• WORK TO COMPLETE
Every line in the data below from the one containing "(00_scope.md R9) -/" down to the one containing "def sine : State", both included, must be retyped exactly; no other line is to appear.

• DATA EXTRACT
- - - - -

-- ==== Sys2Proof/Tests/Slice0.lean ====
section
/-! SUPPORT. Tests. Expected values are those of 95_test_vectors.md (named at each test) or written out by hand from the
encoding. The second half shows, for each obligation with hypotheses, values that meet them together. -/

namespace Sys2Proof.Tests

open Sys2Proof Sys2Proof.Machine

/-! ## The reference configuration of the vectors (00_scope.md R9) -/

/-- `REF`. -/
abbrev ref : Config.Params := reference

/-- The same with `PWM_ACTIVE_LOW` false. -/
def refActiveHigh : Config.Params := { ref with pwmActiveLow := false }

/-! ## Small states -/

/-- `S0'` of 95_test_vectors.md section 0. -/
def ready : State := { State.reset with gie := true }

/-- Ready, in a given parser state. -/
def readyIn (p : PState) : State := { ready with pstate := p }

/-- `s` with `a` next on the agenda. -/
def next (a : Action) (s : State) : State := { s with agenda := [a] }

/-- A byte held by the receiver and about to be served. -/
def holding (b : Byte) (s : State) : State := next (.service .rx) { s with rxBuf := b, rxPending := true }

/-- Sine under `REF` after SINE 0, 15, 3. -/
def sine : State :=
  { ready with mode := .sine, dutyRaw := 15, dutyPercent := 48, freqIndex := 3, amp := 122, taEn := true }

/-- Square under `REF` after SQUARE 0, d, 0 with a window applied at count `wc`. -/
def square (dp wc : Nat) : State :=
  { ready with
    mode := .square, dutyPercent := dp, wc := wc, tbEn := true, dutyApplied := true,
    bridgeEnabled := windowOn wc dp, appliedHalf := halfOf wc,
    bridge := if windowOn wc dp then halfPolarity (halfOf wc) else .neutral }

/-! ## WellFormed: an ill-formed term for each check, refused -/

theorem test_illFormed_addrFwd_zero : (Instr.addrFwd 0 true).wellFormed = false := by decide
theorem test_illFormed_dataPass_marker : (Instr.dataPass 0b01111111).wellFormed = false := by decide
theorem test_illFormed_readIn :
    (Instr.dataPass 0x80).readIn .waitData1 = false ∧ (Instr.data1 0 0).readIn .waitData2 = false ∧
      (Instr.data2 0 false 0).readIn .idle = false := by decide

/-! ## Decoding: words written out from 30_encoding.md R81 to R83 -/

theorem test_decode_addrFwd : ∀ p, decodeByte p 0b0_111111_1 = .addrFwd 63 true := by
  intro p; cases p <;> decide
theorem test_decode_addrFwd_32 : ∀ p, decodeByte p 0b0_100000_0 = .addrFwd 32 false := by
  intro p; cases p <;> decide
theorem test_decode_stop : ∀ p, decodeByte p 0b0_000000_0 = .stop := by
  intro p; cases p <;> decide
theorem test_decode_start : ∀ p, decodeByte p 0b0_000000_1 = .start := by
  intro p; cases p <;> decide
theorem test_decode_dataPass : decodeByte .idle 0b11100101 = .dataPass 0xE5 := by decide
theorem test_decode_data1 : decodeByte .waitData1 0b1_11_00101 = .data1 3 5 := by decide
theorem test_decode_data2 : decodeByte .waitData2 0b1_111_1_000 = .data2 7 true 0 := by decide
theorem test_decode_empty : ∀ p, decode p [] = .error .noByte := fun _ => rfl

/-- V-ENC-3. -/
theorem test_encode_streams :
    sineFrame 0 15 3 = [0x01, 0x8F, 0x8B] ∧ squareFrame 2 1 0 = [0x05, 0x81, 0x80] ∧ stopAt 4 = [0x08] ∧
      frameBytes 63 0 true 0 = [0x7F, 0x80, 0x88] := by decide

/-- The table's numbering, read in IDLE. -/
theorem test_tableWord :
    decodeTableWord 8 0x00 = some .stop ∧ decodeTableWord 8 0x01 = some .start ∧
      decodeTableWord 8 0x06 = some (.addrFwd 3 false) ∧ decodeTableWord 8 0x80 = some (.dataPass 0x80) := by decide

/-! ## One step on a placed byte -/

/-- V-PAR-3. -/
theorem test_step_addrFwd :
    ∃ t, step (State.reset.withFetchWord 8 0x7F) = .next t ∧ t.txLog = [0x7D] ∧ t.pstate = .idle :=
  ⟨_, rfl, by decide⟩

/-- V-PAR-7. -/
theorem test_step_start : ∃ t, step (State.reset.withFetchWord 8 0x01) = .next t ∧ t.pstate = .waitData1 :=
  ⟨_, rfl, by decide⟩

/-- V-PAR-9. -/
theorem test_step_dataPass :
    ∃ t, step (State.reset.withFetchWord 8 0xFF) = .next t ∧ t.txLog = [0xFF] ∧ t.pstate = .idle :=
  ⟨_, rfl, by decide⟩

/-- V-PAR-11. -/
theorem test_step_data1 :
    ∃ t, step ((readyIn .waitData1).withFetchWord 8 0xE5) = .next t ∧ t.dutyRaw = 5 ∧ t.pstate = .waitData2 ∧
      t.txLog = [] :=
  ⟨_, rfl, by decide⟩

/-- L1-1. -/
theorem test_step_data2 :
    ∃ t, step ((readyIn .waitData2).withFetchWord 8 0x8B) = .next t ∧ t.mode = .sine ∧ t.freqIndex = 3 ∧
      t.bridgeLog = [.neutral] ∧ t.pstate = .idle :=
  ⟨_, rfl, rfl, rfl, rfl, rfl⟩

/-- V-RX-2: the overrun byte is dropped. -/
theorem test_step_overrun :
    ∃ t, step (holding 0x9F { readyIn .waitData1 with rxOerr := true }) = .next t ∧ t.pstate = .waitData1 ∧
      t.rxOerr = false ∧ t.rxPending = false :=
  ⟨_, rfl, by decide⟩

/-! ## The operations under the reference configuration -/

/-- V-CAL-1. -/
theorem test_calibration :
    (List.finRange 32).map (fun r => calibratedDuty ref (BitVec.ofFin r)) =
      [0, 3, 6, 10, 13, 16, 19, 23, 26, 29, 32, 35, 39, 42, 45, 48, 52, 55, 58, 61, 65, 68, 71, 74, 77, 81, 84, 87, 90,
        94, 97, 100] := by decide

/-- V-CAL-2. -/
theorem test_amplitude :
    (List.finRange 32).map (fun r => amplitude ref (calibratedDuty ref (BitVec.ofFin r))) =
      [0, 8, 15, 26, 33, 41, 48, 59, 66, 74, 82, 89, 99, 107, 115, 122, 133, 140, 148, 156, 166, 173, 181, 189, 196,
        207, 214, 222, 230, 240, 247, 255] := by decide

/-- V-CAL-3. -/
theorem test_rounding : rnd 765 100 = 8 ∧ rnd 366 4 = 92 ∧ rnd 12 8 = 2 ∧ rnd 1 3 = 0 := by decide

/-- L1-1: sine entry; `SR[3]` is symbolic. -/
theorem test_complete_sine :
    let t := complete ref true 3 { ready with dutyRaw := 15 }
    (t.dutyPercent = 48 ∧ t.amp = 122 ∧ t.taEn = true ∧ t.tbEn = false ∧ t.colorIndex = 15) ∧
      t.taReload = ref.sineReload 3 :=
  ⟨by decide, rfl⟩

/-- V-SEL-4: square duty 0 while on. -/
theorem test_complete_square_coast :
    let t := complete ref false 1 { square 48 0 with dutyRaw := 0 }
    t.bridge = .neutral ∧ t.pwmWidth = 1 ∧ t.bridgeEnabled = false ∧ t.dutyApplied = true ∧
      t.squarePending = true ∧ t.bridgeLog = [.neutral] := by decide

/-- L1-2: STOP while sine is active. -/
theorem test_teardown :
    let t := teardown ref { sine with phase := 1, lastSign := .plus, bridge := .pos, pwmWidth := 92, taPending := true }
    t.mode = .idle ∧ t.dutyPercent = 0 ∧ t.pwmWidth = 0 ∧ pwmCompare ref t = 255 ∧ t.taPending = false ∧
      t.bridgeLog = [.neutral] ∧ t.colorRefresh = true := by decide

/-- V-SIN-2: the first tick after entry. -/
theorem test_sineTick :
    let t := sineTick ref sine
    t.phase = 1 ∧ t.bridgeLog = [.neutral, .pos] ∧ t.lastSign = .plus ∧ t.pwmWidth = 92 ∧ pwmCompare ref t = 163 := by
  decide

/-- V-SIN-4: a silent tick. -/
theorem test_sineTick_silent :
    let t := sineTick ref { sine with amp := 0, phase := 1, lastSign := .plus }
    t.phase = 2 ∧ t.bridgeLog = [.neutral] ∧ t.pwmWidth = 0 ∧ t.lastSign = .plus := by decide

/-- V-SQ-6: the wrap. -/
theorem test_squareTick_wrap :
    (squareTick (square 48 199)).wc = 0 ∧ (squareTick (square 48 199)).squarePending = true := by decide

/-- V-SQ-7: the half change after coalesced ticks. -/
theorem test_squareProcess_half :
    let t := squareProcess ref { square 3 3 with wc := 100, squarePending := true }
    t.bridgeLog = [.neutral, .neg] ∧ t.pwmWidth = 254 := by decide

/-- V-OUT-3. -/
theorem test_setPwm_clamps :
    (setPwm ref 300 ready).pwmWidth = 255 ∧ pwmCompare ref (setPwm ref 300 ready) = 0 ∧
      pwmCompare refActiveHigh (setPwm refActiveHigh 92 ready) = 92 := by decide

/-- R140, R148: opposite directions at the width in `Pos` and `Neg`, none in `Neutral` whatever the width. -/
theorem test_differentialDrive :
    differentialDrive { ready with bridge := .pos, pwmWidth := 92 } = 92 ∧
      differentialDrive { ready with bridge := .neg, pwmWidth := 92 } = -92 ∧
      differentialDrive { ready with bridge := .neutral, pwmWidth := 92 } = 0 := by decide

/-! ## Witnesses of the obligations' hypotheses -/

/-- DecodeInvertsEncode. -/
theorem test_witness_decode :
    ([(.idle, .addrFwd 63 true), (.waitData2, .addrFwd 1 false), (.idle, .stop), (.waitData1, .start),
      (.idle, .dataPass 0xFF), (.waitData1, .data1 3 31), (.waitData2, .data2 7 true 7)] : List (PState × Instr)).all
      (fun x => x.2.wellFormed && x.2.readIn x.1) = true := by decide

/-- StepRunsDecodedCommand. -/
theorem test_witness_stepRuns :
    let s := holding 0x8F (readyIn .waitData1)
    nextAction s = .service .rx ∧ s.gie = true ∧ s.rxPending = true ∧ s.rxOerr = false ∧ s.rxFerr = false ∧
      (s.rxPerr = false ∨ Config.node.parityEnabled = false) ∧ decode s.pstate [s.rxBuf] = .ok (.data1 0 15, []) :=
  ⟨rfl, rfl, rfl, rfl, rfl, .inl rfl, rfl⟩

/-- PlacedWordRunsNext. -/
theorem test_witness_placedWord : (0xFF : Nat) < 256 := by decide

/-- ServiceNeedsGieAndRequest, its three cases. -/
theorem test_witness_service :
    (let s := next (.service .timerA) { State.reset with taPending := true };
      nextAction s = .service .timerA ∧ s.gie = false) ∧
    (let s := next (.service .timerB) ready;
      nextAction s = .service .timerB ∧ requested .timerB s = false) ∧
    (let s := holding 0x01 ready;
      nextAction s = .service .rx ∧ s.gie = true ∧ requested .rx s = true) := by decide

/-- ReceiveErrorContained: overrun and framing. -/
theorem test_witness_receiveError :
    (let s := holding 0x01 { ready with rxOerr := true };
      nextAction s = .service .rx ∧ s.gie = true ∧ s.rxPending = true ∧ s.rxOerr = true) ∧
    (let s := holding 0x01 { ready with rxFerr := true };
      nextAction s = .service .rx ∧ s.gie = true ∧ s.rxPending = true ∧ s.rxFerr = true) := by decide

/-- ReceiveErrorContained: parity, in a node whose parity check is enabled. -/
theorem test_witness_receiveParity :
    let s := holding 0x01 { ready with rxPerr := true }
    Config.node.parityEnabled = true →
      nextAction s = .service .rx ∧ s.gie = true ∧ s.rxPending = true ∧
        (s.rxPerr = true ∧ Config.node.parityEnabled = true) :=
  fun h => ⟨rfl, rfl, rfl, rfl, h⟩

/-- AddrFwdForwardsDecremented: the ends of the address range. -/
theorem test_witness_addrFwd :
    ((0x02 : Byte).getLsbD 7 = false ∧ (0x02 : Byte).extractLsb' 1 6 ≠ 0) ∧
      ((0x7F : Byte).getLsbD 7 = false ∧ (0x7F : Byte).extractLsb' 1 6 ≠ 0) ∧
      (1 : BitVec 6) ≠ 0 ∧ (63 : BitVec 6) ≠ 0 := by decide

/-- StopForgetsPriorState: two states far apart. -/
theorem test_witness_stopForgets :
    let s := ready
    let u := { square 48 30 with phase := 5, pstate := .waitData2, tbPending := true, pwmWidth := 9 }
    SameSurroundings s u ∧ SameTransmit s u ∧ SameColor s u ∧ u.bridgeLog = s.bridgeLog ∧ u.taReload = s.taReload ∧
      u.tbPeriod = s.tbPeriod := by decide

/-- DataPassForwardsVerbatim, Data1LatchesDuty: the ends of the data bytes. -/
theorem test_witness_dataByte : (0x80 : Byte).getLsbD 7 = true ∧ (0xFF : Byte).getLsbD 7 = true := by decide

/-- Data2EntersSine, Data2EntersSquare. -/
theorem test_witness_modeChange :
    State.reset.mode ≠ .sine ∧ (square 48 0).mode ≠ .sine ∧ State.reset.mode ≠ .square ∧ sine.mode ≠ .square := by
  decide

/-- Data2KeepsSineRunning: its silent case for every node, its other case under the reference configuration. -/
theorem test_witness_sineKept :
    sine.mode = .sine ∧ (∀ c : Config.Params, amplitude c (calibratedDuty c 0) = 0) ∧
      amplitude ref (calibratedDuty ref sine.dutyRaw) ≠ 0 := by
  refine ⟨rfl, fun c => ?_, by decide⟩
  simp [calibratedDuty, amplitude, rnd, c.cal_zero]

- - - - -

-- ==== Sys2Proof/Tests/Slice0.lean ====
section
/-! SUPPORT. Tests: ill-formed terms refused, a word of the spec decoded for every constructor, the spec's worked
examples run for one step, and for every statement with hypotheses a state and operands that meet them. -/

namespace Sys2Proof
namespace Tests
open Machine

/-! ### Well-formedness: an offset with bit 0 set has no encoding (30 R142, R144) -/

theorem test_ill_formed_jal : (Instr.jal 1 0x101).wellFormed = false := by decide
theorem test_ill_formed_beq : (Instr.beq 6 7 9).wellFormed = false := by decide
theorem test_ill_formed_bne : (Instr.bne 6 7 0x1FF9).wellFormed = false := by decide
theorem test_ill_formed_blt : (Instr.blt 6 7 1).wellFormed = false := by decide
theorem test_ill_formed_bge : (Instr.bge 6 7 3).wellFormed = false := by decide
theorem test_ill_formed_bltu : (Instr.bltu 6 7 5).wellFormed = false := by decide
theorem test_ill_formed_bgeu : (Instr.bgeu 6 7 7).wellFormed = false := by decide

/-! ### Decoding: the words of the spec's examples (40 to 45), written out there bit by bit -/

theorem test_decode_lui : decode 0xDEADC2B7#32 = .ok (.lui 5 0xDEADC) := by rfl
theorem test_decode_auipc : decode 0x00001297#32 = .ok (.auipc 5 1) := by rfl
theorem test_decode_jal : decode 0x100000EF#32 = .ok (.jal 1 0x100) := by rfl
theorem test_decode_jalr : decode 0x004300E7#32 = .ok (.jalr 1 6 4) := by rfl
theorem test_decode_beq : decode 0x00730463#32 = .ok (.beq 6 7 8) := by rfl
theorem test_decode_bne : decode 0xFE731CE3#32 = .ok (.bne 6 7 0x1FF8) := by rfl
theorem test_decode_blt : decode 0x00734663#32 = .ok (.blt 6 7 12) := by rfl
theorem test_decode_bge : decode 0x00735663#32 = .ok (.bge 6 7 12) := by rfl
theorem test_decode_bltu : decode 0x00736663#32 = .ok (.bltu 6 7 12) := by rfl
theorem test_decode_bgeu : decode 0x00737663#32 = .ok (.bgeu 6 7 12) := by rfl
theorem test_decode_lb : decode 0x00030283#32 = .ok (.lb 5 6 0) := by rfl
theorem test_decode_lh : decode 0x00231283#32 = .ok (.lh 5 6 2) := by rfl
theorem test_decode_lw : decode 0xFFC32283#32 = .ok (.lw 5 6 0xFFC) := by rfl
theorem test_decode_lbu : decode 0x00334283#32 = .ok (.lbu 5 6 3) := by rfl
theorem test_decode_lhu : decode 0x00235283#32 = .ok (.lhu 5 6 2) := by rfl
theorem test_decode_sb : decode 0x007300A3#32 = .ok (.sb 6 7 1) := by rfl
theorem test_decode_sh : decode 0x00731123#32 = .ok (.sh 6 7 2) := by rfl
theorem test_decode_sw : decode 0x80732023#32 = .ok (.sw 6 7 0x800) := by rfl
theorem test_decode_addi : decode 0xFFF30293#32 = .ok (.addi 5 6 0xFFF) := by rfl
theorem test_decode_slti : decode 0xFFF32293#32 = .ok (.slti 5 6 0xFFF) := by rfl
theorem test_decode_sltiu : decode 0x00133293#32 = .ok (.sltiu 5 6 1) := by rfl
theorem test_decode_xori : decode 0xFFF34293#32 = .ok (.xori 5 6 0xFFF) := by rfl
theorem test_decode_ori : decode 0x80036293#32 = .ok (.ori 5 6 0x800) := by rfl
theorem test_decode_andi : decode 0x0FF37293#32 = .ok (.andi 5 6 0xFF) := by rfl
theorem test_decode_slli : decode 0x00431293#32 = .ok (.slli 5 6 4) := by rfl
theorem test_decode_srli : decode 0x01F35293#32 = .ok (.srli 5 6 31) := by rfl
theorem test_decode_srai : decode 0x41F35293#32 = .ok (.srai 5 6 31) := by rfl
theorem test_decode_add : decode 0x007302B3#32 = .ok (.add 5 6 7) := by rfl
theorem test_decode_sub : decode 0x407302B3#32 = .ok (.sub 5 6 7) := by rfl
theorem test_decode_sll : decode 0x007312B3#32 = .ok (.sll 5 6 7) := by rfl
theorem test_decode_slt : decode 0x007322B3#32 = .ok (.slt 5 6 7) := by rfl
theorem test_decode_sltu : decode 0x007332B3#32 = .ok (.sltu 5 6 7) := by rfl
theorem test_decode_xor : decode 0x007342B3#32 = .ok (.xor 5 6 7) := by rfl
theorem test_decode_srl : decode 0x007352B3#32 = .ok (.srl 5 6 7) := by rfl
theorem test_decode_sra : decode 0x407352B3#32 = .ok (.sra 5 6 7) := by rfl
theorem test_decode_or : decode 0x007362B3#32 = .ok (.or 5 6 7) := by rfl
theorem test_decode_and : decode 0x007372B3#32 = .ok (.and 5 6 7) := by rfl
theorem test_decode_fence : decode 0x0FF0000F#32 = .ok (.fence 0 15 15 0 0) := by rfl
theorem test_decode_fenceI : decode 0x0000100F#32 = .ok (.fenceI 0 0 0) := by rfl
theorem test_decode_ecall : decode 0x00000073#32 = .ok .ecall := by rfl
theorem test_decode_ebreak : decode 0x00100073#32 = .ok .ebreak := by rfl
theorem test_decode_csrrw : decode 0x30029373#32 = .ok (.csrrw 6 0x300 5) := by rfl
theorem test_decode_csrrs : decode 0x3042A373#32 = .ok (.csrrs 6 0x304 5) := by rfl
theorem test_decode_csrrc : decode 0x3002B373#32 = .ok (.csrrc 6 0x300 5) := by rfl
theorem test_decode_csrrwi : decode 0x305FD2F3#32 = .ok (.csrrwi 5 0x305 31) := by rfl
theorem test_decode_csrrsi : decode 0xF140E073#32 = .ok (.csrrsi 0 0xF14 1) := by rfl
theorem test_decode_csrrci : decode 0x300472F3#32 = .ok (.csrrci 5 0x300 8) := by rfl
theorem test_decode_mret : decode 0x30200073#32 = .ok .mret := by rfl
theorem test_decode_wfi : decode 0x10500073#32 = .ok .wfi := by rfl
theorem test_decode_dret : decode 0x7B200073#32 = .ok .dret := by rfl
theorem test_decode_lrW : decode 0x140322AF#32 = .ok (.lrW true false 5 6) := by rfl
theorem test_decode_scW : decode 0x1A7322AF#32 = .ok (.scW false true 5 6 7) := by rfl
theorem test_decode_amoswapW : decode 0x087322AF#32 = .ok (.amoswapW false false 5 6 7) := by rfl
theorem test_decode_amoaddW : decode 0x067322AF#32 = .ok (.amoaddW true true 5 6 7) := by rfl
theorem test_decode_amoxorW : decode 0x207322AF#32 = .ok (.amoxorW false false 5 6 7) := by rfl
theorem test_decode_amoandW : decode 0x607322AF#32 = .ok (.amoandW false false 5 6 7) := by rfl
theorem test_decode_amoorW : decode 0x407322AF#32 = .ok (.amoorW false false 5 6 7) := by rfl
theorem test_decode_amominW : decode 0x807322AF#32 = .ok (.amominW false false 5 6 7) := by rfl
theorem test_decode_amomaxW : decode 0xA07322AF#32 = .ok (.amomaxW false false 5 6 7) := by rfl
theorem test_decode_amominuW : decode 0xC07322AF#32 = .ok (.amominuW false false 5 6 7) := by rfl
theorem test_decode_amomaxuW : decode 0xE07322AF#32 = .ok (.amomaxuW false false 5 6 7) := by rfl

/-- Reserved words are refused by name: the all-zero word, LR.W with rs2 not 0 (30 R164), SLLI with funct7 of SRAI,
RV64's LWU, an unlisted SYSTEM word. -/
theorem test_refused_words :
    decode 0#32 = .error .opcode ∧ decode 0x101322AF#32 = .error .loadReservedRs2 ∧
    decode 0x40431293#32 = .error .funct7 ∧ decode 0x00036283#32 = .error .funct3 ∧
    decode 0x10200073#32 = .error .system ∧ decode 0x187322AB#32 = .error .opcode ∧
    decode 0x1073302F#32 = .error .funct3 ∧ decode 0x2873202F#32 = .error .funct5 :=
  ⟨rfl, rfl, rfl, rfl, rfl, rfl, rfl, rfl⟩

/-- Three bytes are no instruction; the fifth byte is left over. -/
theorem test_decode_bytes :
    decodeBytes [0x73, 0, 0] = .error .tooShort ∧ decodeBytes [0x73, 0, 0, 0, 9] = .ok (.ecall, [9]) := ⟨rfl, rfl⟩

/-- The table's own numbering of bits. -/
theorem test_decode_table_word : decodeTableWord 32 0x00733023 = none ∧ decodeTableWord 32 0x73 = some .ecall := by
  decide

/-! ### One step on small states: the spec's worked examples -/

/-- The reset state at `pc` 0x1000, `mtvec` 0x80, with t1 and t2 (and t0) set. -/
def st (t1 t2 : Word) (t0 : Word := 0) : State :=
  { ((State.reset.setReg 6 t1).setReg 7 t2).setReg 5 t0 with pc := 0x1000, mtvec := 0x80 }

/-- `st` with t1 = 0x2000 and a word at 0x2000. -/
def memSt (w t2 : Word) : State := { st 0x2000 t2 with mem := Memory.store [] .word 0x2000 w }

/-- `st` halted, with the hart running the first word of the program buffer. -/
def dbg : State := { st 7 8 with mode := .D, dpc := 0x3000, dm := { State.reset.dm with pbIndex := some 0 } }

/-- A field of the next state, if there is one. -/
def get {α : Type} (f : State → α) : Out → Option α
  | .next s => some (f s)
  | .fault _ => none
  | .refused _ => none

- - - - -

• YOUR RESPONSE
/-! ## The reference configuration of the vectors (00_scope.md R9) -/

/-- `REF`. -/
abbrev ref : Config.Params := reference

/-- The same with `PWM_ACTIVE_LOW` false. -/
def refActiveHigh : Config.Params := { ref with pwmActiveLow := false }

/-! ## Small states -/

/-- `S0'` of 95_test_vectors.md section 0. -/
def ready : State := { State.reset with gie := true }

/-- Ready, in a given parser state. -/
def readyIn (p : PState) : State := { ready with pstate := p }

/-- `s` with `a` next on the agenda. -/
def next (a : Action) (s : State) : State := { s with agenda := [a] }

/-- A byte held by the receiver and about to be served. -/
def holding (b : Byte) (s : State) : State := next (.service .rx) { s with rxBuf := b, rxPending := true }

/-- Sine under `REF` after SINE 0, 15, 3. -/
def sine : State :=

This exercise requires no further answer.